◆ PROMPT ◆
Write only the number of lines below in which "symbol" occurs.

◆ EXERCISE INPUT ◆
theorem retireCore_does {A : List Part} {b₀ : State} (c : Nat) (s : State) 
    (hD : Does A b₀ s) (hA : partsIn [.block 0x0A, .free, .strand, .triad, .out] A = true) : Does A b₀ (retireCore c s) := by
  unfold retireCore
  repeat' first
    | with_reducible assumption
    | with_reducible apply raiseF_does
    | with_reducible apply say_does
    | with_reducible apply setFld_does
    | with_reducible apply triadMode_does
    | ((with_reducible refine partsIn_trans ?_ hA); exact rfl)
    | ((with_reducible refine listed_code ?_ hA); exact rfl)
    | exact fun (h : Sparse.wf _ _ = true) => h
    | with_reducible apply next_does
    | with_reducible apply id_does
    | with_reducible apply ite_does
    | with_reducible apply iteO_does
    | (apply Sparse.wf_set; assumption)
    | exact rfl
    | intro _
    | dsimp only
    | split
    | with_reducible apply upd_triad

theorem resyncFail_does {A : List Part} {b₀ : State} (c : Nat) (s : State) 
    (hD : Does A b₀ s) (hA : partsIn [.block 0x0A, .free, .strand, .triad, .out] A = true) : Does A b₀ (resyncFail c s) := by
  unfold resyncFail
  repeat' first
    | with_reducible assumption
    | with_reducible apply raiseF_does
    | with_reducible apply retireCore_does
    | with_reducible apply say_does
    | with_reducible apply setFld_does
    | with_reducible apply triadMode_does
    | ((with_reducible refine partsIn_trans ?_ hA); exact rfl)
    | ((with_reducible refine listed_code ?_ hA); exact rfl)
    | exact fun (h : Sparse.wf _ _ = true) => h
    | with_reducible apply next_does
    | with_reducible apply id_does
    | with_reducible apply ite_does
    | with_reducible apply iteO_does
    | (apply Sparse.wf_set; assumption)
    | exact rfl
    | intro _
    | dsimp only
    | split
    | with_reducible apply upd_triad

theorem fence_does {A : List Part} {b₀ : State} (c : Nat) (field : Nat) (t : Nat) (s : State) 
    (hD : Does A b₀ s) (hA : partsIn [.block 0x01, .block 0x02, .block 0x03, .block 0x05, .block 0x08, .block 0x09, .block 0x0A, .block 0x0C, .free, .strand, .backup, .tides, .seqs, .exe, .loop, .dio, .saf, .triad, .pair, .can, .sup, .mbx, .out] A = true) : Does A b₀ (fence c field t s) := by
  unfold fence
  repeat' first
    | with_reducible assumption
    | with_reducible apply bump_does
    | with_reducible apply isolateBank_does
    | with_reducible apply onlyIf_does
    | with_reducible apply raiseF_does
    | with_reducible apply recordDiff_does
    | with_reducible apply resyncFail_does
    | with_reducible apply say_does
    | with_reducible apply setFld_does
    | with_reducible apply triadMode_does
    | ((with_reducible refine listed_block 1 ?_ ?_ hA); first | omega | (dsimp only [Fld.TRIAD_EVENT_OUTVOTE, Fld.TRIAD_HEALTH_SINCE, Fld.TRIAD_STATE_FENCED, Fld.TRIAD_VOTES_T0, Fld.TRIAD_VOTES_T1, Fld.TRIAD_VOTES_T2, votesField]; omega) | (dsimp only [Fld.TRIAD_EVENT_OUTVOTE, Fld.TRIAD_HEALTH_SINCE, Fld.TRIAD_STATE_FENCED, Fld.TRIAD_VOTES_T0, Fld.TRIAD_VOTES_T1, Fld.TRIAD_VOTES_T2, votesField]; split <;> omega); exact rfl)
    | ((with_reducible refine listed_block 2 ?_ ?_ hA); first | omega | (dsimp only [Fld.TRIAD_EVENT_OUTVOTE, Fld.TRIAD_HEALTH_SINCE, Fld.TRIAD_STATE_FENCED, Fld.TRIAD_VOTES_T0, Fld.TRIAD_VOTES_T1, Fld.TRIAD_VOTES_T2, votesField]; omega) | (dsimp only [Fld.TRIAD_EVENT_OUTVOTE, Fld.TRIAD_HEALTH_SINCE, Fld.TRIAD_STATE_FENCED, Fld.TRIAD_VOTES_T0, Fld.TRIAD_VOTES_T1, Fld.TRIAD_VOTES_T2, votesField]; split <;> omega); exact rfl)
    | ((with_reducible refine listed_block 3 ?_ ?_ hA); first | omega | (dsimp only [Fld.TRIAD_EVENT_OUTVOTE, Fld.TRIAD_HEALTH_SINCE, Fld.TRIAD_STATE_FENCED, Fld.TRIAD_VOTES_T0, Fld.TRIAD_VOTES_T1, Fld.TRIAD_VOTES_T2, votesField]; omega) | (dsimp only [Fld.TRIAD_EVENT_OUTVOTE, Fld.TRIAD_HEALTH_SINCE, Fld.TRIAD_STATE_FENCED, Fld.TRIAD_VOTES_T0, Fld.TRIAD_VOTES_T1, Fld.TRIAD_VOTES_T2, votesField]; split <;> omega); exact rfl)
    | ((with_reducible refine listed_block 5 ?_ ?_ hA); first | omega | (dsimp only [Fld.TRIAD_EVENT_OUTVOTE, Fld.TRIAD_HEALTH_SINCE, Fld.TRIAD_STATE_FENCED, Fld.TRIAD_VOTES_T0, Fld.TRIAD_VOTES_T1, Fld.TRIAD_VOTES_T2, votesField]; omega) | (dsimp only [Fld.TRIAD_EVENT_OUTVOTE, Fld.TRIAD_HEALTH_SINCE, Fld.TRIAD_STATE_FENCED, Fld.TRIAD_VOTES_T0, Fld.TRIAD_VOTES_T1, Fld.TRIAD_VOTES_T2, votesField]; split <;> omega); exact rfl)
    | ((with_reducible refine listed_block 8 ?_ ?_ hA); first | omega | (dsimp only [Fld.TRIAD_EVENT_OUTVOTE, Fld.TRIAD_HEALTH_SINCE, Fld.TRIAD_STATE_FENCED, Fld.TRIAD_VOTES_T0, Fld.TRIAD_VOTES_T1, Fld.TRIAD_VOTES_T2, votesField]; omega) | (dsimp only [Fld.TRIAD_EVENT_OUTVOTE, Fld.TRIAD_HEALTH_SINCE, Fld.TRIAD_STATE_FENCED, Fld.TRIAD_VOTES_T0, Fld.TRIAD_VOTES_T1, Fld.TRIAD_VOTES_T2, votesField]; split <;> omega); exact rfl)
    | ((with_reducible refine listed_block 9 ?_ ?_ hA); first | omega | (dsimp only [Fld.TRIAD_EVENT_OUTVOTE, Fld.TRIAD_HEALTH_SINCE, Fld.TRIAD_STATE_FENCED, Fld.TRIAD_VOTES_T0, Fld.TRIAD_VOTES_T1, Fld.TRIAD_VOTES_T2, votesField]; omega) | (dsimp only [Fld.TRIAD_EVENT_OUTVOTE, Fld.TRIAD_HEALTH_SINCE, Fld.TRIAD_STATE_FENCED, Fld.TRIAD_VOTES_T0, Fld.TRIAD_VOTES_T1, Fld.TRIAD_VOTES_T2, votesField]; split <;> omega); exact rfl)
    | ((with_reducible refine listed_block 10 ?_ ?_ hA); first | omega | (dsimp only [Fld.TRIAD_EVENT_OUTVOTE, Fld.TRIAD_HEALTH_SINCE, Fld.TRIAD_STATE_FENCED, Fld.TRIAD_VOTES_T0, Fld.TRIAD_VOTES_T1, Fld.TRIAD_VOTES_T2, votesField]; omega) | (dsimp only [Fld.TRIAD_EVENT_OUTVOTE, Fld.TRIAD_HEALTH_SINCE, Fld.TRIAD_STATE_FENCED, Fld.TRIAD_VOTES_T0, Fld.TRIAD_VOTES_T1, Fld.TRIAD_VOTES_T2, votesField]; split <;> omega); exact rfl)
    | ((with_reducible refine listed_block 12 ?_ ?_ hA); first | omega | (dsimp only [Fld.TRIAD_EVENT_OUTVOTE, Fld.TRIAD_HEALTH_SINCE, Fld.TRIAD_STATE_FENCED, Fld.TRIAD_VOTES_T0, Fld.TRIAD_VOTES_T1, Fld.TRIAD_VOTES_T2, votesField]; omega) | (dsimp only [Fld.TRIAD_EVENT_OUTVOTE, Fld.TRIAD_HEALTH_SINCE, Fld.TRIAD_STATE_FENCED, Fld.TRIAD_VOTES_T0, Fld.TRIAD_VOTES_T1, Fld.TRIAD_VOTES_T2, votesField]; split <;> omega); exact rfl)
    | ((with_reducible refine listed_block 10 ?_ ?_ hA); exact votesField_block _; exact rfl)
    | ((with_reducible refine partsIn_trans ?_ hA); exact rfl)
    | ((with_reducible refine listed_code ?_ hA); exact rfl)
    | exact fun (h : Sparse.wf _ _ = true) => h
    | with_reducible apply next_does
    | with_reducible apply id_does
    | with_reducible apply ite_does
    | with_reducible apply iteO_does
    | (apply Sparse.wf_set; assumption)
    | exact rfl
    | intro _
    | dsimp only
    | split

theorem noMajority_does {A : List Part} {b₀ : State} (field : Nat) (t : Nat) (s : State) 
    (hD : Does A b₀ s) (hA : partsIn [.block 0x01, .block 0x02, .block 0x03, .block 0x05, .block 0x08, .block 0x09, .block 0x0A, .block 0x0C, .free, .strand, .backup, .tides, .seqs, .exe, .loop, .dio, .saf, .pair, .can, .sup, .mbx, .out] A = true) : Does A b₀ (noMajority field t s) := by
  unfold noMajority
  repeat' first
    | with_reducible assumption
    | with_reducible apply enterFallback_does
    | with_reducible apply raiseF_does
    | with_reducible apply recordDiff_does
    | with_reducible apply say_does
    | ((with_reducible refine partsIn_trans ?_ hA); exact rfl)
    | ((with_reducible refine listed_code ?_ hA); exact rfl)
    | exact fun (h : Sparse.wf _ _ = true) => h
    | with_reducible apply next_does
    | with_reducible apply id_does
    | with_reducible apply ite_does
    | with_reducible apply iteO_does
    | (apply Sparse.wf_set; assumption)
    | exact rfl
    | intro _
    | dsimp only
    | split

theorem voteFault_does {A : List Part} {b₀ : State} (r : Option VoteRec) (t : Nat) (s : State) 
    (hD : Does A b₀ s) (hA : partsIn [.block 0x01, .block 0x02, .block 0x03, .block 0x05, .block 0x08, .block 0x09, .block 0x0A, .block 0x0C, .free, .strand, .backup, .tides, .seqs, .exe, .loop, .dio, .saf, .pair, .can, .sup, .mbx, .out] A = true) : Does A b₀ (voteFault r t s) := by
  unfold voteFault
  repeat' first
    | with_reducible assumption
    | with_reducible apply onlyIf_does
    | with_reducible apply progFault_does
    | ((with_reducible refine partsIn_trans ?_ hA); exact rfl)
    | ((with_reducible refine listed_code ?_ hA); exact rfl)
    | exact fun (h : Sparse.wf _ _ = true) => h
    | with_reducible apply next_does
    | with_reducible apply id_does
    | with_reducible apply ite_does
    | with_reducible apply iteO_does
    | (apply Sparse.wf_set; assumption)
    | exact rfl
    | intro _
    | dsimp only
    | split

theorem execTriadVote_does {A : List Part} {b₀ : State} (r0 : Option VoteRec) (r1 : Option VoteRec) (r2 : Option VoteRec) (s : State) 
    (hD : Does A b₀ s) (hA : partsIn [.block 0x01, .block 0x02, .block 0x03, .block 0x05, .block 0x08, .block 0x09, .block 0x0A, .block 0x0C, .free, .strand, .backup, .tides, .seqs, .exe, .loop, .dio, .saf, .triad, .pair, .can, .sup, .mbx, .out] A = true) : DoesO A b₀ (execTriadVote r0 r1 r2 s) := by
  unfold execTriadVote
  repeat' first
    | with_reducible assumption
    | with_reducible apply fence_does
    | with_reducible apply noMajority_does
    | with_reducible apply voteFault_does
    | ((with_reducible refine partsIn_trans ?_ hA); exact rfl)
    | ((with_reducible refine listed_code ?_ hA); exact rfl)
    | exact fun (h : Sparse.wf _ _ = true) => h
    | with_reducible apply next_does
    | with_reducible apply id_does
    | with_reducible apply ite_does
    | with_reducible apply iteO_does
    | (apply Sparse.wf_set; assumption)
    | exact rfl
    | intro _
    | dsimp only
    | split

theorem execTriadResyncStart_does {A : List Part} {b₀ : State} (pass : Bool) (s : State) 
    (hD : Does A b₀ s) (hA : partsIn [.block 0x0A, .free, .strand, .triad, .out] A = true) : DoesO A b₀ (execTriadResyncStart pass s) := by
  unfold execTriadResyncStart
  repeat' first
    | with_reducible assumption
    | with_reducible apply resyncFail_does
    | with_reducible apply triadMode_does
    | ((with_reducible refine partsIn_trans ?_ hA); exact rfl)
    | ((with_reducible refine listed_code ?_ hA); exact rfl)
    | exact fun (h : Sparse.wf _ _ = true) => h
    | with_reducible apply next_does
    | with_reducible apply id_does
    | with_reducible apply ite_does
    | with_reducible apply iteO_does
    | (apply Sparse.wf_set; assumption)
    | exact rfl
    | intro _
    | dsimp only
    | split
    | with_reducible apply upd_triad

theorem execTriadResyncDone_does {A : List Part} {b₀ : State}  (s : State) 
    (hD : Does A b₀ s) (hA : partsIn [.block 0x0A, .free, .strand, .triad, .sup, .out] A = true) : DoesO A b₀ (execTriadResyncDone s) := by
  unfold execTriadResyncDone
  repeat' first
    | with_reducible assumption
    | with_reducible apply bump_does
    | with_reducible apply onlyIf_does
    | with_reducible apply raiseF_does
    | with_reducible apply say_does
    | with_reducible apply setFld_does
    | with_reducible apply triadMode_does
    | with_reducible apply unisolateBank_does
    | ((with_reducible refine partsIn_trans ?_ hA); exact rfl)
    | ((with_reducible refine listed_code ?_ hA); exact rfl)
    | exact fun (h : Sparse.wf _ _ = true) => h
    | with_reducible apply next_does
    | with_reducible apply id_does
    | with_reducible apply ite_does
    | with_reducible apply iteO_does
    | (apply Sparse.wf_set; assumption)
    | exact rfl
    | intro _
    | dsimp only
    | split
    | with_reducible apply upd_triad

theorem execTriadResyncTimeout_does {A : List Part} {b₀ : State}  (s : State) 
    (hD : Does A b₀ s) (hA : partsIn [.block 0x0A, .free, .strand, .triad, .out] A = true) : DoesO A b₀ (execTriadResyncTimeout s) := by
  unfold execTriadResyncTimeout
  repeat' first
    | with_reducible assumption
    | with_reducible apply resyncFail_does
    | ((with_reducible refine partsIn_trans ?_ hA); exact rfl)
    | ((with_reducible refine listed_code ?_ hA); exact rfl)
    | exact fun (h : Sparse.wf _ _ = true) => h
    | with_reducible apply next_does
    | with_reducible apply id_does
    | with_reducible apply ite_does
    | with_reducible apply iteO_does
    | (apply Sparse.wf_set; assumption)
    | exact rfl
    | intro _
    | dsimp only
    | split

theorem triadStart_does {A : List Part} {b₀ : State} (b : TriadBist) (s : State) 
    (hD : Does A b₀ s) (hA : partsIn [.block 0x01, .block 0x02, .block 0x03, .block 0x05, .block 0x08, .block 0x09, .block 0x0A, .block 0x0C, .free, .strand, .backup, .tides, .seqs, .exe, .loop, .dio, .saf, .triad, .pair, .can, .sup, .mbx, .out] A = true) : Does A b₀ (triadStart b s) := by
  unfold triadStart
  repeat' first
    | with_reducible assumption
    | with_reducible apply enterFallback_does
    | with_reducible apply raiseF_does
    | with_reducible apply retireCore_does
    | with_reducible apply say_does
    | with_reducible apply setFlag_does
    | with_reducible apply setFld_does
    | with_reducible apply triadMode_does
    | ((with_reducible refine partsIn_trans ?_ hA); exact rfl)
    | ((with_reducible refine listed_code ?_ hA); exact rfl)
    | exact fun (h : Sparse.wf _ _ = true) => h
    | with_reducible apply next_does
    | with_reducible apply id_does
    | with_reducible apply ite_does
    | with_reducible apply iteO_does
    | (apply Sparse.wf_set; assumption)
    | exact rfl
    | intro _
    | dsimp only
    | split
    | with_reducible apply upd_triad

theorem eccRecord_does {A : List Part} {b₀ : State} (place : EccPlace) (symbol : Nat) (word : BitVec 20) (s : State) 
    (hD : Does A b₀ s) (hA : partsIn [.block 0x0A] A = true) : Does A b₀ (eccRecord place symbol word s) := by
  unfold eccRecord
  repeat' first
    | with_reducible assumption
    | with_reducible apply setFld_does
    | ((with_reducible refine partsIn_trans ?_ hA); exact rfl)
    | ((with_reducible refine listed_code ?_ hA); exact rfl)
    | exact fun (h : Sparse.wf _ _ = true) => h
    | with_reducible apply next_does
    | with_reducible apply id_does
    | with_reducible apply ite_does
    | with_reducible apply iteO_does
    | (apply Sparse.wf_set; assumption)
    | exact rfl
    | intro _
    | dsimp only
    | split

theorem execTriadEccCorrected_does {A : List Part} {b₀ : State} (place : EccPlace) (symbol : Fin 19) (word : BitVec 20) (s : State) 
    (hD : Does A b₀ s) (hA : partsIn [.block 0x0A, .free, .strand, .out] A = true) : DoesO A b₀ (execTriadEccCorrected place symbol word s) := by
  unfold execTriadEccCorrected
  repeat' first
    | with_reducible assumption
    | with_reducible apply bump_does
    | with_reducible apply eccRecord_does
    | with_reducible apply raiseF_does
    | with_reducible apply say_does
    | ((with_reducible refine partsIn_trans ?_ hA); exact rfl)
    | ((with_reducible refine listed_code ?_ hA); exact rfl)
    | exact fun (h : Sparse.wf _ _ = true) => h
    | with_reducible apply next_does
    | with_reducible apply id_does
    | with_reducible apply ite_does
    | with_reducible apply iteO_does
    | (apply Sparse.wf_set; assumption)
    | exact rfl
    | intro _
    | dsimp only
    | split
--
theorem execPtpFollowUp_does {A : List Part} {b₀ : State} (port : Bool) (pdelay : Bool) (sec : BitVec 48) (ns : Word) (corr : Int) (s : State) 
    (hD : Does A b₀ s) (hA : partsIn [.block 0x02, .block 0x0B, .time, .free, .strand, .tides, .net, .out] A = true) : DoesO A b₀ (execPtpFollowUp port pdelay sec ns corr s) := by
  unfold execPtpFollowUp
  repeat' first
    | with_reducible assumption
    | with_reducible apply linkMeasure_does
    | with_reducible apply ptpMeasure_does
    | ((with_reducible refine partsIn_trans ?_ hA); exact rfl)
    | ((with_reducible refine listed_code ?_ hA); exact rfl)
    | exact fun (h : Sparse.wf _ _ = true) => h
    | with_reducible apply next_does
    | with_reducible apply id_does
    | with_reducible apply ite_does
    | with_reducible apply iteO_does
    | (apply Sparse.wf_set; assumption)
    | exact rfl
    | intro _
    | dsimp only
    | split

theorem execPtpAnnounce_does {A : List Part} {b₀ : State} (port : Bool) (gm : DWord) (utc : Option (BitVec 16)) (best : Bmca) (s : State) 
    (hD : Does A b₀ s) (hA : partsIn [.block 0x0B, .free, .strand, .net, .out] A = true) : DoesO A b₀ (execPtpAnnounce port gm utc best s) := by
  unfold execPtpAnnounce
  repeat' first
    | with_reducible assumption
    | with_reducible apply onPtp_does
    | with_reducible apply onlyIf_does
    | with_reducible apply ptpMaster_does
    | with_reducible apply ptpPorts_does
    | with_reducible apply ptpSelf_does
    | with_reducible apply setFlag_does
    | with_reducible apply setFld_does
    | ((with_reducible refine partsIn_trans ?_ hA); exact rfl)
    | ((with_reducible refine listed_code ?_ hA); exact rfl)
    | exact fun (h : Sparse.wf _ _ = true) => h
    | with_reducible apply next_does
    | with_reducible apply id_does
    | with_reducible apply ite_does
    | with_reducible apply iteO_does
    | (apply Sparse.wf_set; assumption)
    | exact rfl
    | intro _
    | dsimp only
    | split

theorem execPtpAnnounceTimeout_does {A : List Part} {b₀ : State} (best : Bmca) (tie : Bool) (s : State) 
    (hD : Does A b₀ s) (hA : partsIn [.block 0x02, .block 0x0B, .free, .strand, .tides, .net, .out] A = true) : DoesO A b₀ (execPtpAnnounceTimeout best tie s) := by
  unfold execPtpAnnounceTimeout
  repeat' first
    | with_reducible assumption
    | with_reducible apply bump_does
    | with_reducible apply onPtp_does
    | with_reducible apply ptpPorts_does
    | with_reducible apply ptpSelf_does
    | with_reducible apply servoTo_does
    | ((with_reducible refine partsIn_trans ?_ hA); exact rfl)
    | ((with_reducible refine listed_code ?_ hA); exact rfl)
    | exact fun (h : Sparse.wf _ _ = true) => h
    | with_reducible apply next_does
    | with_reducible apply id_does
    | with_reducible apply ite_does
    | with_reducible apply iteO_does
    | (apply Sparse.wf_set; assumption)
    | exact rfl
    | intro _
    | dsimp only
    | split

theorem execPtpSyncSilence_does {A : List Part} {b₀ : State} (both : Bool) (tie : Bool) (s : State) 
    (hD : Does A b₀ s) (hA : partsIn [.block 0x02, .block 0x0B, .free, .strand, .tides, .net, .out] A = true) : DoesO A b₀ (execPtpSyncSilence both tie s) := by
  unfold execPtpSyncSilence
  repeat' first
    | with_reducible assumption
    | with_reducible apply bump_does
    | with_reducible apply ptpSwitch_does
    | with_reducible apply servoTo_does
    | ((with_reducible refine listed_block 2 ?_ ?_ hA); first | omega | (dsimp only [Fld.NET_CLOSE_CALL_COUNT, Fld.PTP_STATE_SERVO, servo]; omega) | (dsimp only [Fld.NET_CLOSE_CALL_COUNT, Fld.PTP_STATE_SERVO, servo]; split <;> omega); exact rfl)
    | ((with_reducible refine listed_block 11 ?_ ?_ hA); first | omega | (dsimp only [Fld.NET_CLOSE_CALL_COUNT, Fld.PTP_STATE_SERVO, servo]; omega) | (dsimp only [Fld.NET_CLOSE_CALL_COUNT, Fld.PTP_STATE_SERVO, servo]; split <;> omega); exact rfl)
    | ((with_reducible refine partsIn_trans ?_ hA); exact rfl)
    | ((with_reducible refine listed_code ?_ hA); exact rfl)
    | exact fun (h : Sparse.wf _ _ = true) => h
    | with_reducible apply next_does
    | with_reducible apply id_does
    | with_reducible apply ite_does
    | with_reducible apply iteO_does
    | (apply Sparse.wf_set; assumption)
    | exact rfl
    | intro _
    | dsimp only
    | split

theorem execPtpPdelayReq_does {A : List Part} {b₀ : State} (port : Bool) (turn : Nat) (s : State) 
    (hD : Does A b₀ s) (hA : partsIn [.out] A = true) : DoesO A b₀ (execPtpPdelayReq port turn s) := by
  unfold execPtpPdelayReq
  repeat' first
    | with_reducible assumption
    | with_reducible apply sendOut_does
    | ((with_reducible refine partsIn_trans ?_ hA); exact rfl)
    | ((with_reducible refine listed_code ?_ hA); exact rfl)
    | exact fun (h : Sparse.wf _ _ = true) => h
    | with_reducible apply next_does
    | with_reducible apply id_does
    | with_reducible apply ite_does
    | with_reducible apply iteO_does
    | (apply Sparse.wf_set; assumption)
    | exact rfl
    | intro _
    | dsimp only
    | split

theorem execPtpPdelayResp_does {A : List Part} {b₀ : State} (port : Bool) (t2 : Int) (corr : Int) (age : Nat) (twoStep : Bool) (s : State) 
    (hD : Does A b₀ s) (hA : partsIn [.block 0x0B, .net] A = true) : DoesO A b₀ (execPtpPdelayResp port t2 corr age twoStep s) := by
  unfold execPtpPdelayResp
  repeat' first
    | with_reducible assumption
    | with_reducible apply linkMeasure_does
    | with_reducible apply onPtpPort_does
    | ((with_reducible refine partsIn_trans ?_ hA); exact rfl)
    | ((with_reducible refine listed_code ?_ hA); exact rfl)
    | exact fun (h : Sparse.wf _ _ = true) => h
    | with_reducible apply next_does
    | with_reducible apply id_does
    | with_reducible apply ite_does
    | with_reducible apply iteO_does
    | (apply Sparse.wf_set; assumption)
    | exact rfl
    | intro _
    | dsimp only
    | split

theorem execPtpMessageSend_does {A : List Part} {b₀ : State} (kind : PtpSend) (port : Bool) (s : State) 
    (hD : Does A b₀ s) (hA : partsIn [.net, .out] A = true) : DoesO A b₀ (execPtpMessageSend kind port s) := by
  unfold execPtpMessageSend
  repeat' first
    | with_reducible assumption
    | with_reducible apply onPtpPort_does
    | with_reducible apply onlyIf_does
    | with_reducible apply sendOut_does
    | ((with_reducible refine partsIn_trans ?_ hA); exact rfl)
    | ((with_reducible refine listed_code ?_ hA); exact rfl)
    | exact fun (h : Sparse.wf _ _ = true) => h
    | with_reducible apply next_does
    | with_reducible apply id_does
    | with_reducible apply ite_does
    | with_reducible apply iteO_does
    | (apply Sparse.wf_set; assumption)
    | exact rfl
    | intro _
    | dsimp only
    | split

◆ ANSWER FOR THE TASK ◆
4